This part could be enhanced, but does not slow down the algorithm on the tested
examples, so I focused on other parts.


\paragraph{Pattern matching.} This part is the one responsible to answer
queries for occurrences of a sub-circuit in a circuit. It uses extensively the
signatures to determine whether two circuits could be a match or not before
spending too much time actually finding matches, but cannot rely on it as
heavily as group equality, since only the first level of precision is
applicable here (detailed later).

This part mostly consists in an implementation of Ullmann's algorithm for
subgraph isomorphism~\cite{ullmann1976algorithm}, a well-known algorithm for
this problem, that uses the specificities of the graph to be a little faster.

\subsection{Workflow}

In a first time, to get the algorithms, heuristics and methods right, I
designed a prototype in OCaml. This prototype was not intended to --- and
neither was --- optimized, but allowed me to find places where the program took
an unacceptable amount of time. For instance, I left the prototype that I
thought fast enough to compute a group equality a whole night long, before
finding out in the morning it was actually not fast enough at all. This first
version was also written in a strongly typed language, with a lot of static
guarantees. It gave me enough confidence in my methods and strategies to move
on to a way faster and optimized C++ version, the current version of
\emph{isomatch}.

%%%%%%%%%%%%%%%%%%%%%%%%%%%%%%%%%%%%%%%%%%%%%%%%%%%%%%%%%%%%%%%%%%%%%%%%%%%%%%%
\section{Signatures}\label{sec:signatures}

The signature is computed as a simple hash of the element, and is defined for
every type of expression and circuit. It could probably be enhanced with a bit
more work to cover more uniformly the hash space, but no illegitimate collision
(that is, a collision that could be avoided with a better hash function, as
opposed to collisions due to an equal local graph structure) was observed on
the examples tested.

\paragraph{Signature constants.} Signature constants are used all around the
signing process, and is a 5-tuple $\sigconst{} = (a, x_l, x_h, d_l, d_h)$ of 32
bits unsigned numbers.
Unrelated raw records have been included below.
-- ==== Sys2Proof/Syntax.lean ====
section
/-! DEFINITION. The commands of the EW48: one constructor per row of spec/opcode_table.json.

A command is an event that reaches the part from outside (a pulse, a line change, a byte strobe, a
request of a master, a node's reply) or one that a block of the part raises itself (a second
boundary, the expiry of a named timer, the start of a link slot, the completion of a store
operation). Operands are what the event brings: the address, the value, the bytes. -/

namespace Sys2Proof

/-- The three client ports (R156). -/
inductive Port where
  | S | L | K
  deriving DecidableEq, Repr

/-- The four supply branches (R93). -/
inductive Branch where
  | A | B | C | D
  deriving DecidableEq, Repr

/-- An aperture index 0..47 (R1). -/
abbrev ApId := Fin 48

/-- A zone descriptor number 0..7 (R36). -/
abbrev ZoneId := Fin 8

/-- A data strobe at a port with STSEL low: a write strobe carries a byte, a read strobe takes one (R156). -/
inductive Strobe where
  | write (b : Byte)
  | read
  deriving DecidableEq, Repr

/-- The commands, in the order of the opcode table. -/
inductive Instr where
  /-- POR, with the level of the CMSN strap sampled there (R165, R175). -/
  | por (cmsn : Bool)
  /-- PIN_RESET, with the level of the CMSN strap sampled there (R165, R175). -/
  | pinReset (cmsn : Bool)
  /-- ANEMO_PULSE: one pulse on ANEMO (R45). -/
  | anemoPulse
  /-- SECOND_BOUNDARY, with the samples of VANE[7:0], RAIN and RAINOK taken at it (R44, R50, R51, R52). -/
  | secondBoundary (vane : Byte) (rain rainok : Bool)
  /-- HOLD_TIMER_EXPIRY (R76). -/
  | holdTimerExpiry
  /-- ADVISORY_EXPIRY (R79). -/
  | advisoryExpiry
  /-- ROOM_EXPIRY of one aperture's room expiry timer (R35). -/
  | roomExpiry (i : ApId)
  /-- QUIET_TIMER_EXPIRY of one branch (R98). -/
  | quietTimerExpiry (b : Branch)
  /-- BRANCH_GAP_TIMER_EXPIRY of one branch (R103). -/
  | branchGapTimerExpiry (b : Branch)
  /-- INRUSH_TIMER_EXPIRY of one aperture (R114). -/
  | inrushTimerExpiry (i : ApId)
  /-- TRAVEL_TIMER_EXPIRY of one aperture (R117). -/
  | travelTimerExpiry (i : ApId)
  /-- SETTLE_TIMER_EXPIRY of one aperture (R120). -/
  | settleTimerExpiry (i : ApId)
  /-- RETRY_TIMER_EXPIRY of one aperture (R123). -/
  | retryTimerExpiry (i : ApId)
  /-- WARN_TIMER_EXPIRY of one zone descriptor (R127). -/
  | warnTimerExpiry (z : ZoneId)
  /-- CONTACT_TIMER_EXPIRY of one node (R141). -/
  | contactTimerExpiry (i : ApId)
  /-- LINK_SLOT_START (R139). -/
  | linkSlotStart
  /-- EXCHANGE_COMPLETED, with the bytes that arrived within the reply window, in order (R130, R133). -/
  | exchangeCompleted (reply : List Byte)
  /-- ALARM_LINE_CHANGE: the level on ALARM changes, either way (R146). -/
  | alarmLineChange
  /-- DEBOUNCE_TIMER_EXPIRY (R146, R147). -/
  | debounceTimerExpiry
  /-- REQUEST_BYTE_WRITE: a write strobe with STSEL low; `csN` is the level of CS_n (R156, R157). -/
  | requestByteWrite (p : Port) (csN : Bool) (b : Byte)
  /-- UNKNOWN_REQUEST: a whole request of a kind the part does not know (R158). -/
  | unknownRequest (p : Port) (kind : Byte) (body : List Byte)
  /-- STATUS_WRITE: a write strobe with STSEL high (R156). -/
  | statusWrite (p : Port) (csN : Bool) (b : Byte)
  /-- REPLY_BYTE_READ: a read strobe with STSEL low (R156, R160). -/
  | replyByteRead (p : Port) (csN : Bool)
  /-- WAIT_HOLD_OFF: a data strobe starts in PENDING and is held by WAIT (R159). -/
  | waitHoldOff (p : Port) (strobe : Strobe)
  /-- HELD_STROBE_END: the held strobe ends while WAIT is still asserted (R159). -/
  | heldStrobeEnd (p : Port)
  /-- PORT_GAP_TIMER_EXPIRY (R157). -/
  | portGapTimerExpiry (p : Port)
  /-- ORDER: index, target form byte and 16-bit target value (R26, R179). -/
  | order (p : Port) (index form : Byte) (value : BitVec 16)
  /-- ORDER_ZONE: zone, target form byte and 16-bit target value (R41, R179). -/
  | orderZone (p : Port) (zone form : Byte) (value : BitVec 16)
  /-- RELEASE: index (R30). -/
  | release (p : Port) (index : Byte)
  /-- QUERY_APERTURE: index (R21). -/
  | queryAperture (p : Port) (index : Byte)
  /-- CLEAR_FAULT: index (R14). -/
  | clearFault (p : Port) (index : Byte)
  /-- ADVISORY: arrival offset in s, predicted gust in 0.1 m/s, flags with rain expected in bit 0 (R78). -/
  | advisory (p : Port) (offset gust : BitVec 16) (flags : Byte)
  /-- ADVISORY_CANCEL (R79). -/
  | advisoryCancel (p : Port)
  /-- CLEAR_CONDITIONS (R57). -/
  | clearConditions (p : Port)
  /-- RESTART (R166). -/
  | restart (p : Port)
  /-- ALARM_RESTORE (R152). -/
  | alarmRestore (p : Port)
  /-- QUERY_BRANCH: branch code (R110). -/
  | queryBranch (p : Port) (code : Byte)
  /-- QUERY_WEATHER (R91). -/
  | queryWeather (p : Port)
  /-- QUERY_QUEUE: first position (R90). -/
  | queryQueue (p : Port) (first : Byte)
  /-- QUERY_ZONE: zone number (R42). -/
  | queryZone (p : Port) (zone : Byte)
  /-- QUERY_TRIGGER (R83). -/
  | queryTrigger (p : Port)
  /-- NEXT_NOTICE (R164). -/
  | nextNotice (p : Port)
  /-- STORE_MODE: mode code (R170). -/
  | storeMode (p : Port) (mode : Byte)
  /-- STORE_ACT: record number, and the 16 bytes to be written where the act is a write (R171). -/
  | storeAct (p : Port) (record : Byte) (data : Option (List Byte))
  /-- STORE_READ: record number (R173). -/
  | storeRead (p : Port) (record : Byte)
  /-- LOCK: lock code (R174). -/
  | lock (p : Port) (code : Byte)
  /-- LEAVE_COMMISSIONING (R175). -/
  | leaveCommissioning (p : Port)
  /-- STORE_OPERATION_COMPLETE (R172). -/
  | storeOperationComplete
  deriving DecidableEq, Repr

end Sys2Proof
end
All of $x_l$, $x_h$, $d_l$ and $d_h$ are picked as prime
numbers between $10^8$ and $10^9$ (which just fits in a 32 bits unsigned
integer); while $a$ is a random integer uniformly picked between $2^{16}$ and
$2^{32}$.  These constants are generated by a small python script,
\path{util/primegen/pickPrimes.py} in the repository.

Those constants are used to produce a 64 bits unsigned value out of another 64
bits unsigned value, called $v$ thereafter, through an operator $\sigop$,
computed as follows (with all computations done on 64 bits unsigned integers).

\vspace{1em}
\begin{center}
    \begin{algorithmic}
        \Function{$\sigop$}{$\sigconst{}, v$}
            \State{} $out1 \gets (v + a) \cdot x_l$
            \State{} $v_h \gets (v \lsr 32) \xor (out1 \lsr 32)$
            \State{} $low \gets out1 \,\%\, d_l$
            \State{} $high \gets \left((v_h + a) \cdot x_h \right) \%\, d_h$
            \State{} \Return{} $low + 2^{32} \cdot high$
        \EndFunction{}
    \end{algorithmic}
\end{center}

\paragraph{Expressions.} Each type of expression (or, in the case of
expression with operator, each type of operator) has its signature constant,
$\sigconst{\text{exprType}}$. The signature of a commutative expression in its
operands is always commutative, and the signature of a non-commutative
expression should not be (and is not, except for collisions). The value $v$
used to sign the expression (in $\sigop(\sigconst{\text{exprType}}, v)$) is
then the sum (respectively difference) of the signature of its parameters for
commutative (respectively non-commutative) expressions.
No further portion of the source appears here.